§ **TO DO**
Each entry needs to be duplicated exactly.

++++++++

theorem writeCompletion (h : b.Onward s) {n d} : b.Onward (s.writeCompletion n d) := by
  unfold State.writeCompletion
  extract_lets _ s0 _ s2 s3 _
  have h0 : b.Onward s0 := (h.seqIssued.setBit (asideRstat n _ _)).ite h.seqIssued
  have h2 : b.Onward s2 := h0.poke.compRecord
  have h3 : b.Onward s3 := h2.posted.mirrorCredit
  exact h3.poke.ite h3.poke.fireSource

theorem refuse (h : b.Onward s) {d status} : b.Onward (s.refuse d status) := h.fresh.made.setRing.touch

theorem popHead (h : b.Onward s) {n} : b.Onward (s.popHead n) := h.setRing.poke

theorem flushRing (h : b.Onward s) {n} : b.Onward (s.flushRing n) := h.free_made.setRing

theorem ringDisable (h : b.Onward s) {n} : b.Onward (s.ringDisable n) := (h.setFld (asideRstat n _ _)).flushRing.issued.ite h

theorem hdrChecked (h : b.Onward s) {n} : b.Onward (s.hdrChecked n) := (h.setFld (asideRstat n _ _)).ringDisable.ite h

theorem areaBad (h : b.Onward s) {n} : b.Onward (s.areaBad n) := (h.setFld (asideRstat n _ _)).ringDisable

theorem completeNext (h : b.Onward s) {n} : b.Onward (s.completeNext n) := by
  unfold State.completeNext
  split
  · exact h
  · exact h.hdrChecked.setRing.areaBad.posted.ite h.hdrChecked.setRing.writeCompletion

theorem flashCompleted (h : b.Onward s) {n i} : b.Onward (s.flashCompleted n i) := by
  unfold State.flashCompleted
  split
  · exact h
  · exact ((h.flash.setFld (by decide)).setFld (by decide)).ite h

theorem freeLock (h : b.Onward s) : b.Onward s.freeLock :=
  (h.cip (x := { s.cip with freeAfter := false }) id).posted.clrHeld

theorem cipCompleted (h : b.Onward s) {n i} : b.Onward (s.cipCompleted n i) := by
  have hover : b.Onward { s with cip := { s.cip with last := none } } := h.cip id
  unfold State.cipCompleted
  split
  · exact h
  · exact (hover.freeLock.ite hover).ite h

theorem completed (h : b.Onward s) {n} : b.Onward (s.completed n) := h.completeNext.flashCompleted.cipCompleted.touch.ite h

theorem completeAll (h : b.Onward s) {l k} : b.Onward (s.completeAll l k) := by
  induction k generalizing s with
  | zero => exact h
  | succ k ih =>
    unfold State.completeAll
    split
    · exact h
    · exact ih h.completed

theorem settleSource (h : b.Onward s) {src} : b.Onward (s.settleSource src) := h.completeAll.ite h

theorem absentPass (h : b.Onward s) {n k} : b.Onward (s.absentPass n k) := by
  induction k generalizing s with
  | zero => exact h
  | succ k ih =>
    unfold State.absentPass
    split
    · exact h
    · exact h.ite (ih h.popHead.refuse.settleSource)

theorem overpost (h : b.Onward s) {n} : b.Onward (s.overpost n) :=
  ((h.setBit (asideRstat n _ _)).satInc (by decide)).setFld (by decide)

theorem doorbell (h : b.Onward s) {n w} : b.Onward (s.doorbell n w) := by
  unfold State.doorbell
  extract_lets _ _ _ _ s1 _ _ s2
  have h1 : b.Onward s1 := h.poke.posted.mirrorCredit
  have h2 : b.Onward s2 := h1.armedNow.setRing.absentPass
  exact h.overpost.ite (h.poke.ite ((h2.ite h2.wakeIsland).ite h.overpost))

theorem storeCcons (h : b.Onward s) {n w} : b.Onward (s.storeCcons n w) := (h.setBit (asideRstat n _ _)).ite h.poke.setRing

/-! ### Stores -/

theorem storeWord (h : b.Onward s) {a w} : b.Onward (s.storeWord a w) := by
  unfold State.storeWord
  split
  · exact h.doorbell
  · exact h.storeCcons
  · exact h.breach
  · exact h.setMem.touch.ite h.poke

theorem storePart (h : b.Onward s) {a l} : b.Onward (s.storePart a l) := by
  unfold State.storePart
  split
  · exact h.breach
  next n _ _ _ => exact h.setBit (asideRstat n _ _)
  · exact h.setMem.touch.ite h.setMem

theorem storeEach (h : b.Onward s) {a l} : b.Onward (s.storeEach a l) := by
  induction l generalizing s a with
  | nil => exact h
  | cons x l ih => exact ih h.storePart

theorem storeAligned (h : b.Onward s) {tag a l} : b.Onward (s.storeAligned tag a l) := by
  fun_induction State.storeAligned s tag a l with
  | case1 s a b0 b1 b2 b3 r ih => exact ih h.storeWord
  | case2 s a l hl => exact h.storeEach

theorem storeBytes (h : b.Onward s) {tag a l} : b.Onward (s.storeBytes tag a l) := h.storeEach.storeAligned

/-! ### The cipher lock -/

theorem emptySlot (h : b.Onward s) {n} : b.Onward (s.emptySlot n) := h.setKeySlot.setFld (by decide)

++++++++

§ **ANSWER BELOW**
theorem writeCompletion (h : b.Onward s) {n d} : b.Onward (s.writeCompletion n d) := by
  unfold State.writeCompletion
  extract_lets _ s0 _ s2 s3 _
  have h0 : b.Onward s0 := (h.seqIssued.setBit (asideRstat n _ _)).ite h.seqIssued
  have h2 : b.Onward s2 := h0.poke.compRecord
  have h3 : b.Onward s3 := h2.posted.mirrorCredit
  exact h3.poke.ite h3.poke.fireSource

theorem refuse (h : b.Onward s) {d status} : b.Onward (s.refuse d status) := h.fresh.made.setRing.touch

theorem popHead (h : b.Onward s) {n} : b.Onward (s.popHead n) := h.setRing.poke

theorem flushRing (h : b.Onward s) {n} : b.Onward (s.flushRing n) := h.free_made.setRing

theorem ringDisable (h : b.Onward s) {n} : b.Onward (s.ringDisable n) := (h.setFld (asideRstat n _ _)).flushRing.issued.ite h

theorem hdrChecked (h : b.Onward s) {n} : b.Onward (s.hdrChecked n) := (h.setFld (asideRstat n _ _)).ringDisable.ite h

theorem areaBad (h : b.Onward s) {n} : b.Onward (s.areaBad n) := (h.setFld (asideRstat n _ _)).ringDisable

theorem completeNext (h : b.Onward s) {n} : b.Onward (s.completeNext n) := by
  unfold State.completeNext
  split
  · exact h
  · exact h.hdrChecked.setRing.areaBad.posted.ite h.hdrChecked.setRing.writeCompletion

theorem flashCompleted (h : b.Onward s) {n i} : b.Onward (s.flashCompleted n i) := by
  unfold State.flashCompleted
  split
  · exact h
  · exact ((h.flash.setFld (by decide)).setFld (by decide)).ite h

theorem freeLock (h : b.Onward s) : b.Onward s.freeLock :=
  (h.cip (x := { s.cip with freeAfter := false }) id).posted.clrHeld

theorem cipCompleted (h : b.Onward s) {n i} : b.Onward (s.cipCompleted n i) := by
  have hover : b.Onward { s with cip := { s.cip with last := none } } := h.cip id
  unfold State.cipCompleted
  split
  · exact h
  · exact (hover.freeLock.ite hover).ite h

theorem completed (h : b.Onward s) {n} : b.Onward (s.completed n) := h.completeNext.flashCompleted.cipCompleted.touch.ite h

theorem completeAll (h : b.Onward s) {l k} : b.Onward (s.completeAll l k) := by
  induction k generalizing s with
  | zero => exact h
  | succ k ih =>
    unfold State.completeAll
    split
    · exact h
    · exact ih h.completed

theorem settleSource (h : b.Onward s) {src} : b.Onward (s.settleSource src) := h.completeAll.ite h

theorem absentPass (h : b.Onward s) {n k} : b.Onward (s.absentPass n k) := by
  induction k generalizing s with
  | zero => exact h
  | succ k ih =>
    unfold State.absentPass
    split
    · exact h
    · exact h.ite (ih h.popHead.refuse.settleSource)

theorem overpost (h : b.Onward s) {n} : b.Onward (s.overpost n) :=
  ((h.setBit (asideRstat n _ _)).satInc (by decide)).setFld (by decide)

theorem doorbell (h : b.Onward s) {n w} : b.Onward (s.doorbell n w) := by
  unfold State.doorbell
  extract_lets _ _ _ _ s1 _ _ s2
  have h1 : b.Onward s1 := h.poke.posted.mirrorCredit
  have h2 : b.Onward s2 := h1.armedNow.setRing.absentPass
  exact h.overpost.ite (h.poke.ite ((h2.ite h2.wakeIsland).ite h.overpost))

theorem storeCcons (h : b.Onward s) {n w} : b.Onward (s.storeCcons n w) := (h.setBit (asideRstat n _ _)).ite h.poke.setRing

/-! ### Stores -/

theorem storeWord (h : b.Onward s) {a w} : b.Onward (s.storeWord a w) := by
  unfold State.storeWord
  split
  · exact h.doorbell
  · exact h.storeCcons
  · exact h.breach
  · exact h.setMem.touch.ite h.poke

theorem storePart (h : b.Onward s) {a l} : b.Onward (s.storePart a l) := by
  unfold State.storePart
  split
  · exact h.breach
  next n _ _ _ => exact h.setBit (asideRstat n _ _)
  · exact h.setMem.touch.ite h.setMem

theorem storeEach (h : b.Onward s) {a l} : b.Onward (s.storeEach a l) := by
  induction l generalizing s a with
  | nil => exact h
  | cons x l ih => exact ih h.storePart

theorem storeAligned (h : b.Onward s) {tag a l} : b.Onward (s.storeAligned tag a l) := by
  fun_induction State.storeAligned s tag a l with
  | case1 s a b0 b1 b2 b3 r ih => exact ih h.storeWord
  | case2 s a l hl => exact h.storeEach

theorem storeBytes (h : b.Onward s) {tag a l} : b.Onward (s.storeBytes tag a l) := h.storeEach.storeAligned

/-! ### The cipher lock -/

theorem emptySlot (h : b.Onward s) {n} : b.Onward (s.emptySlot n) := h.setKeySlot.setFld (by decide)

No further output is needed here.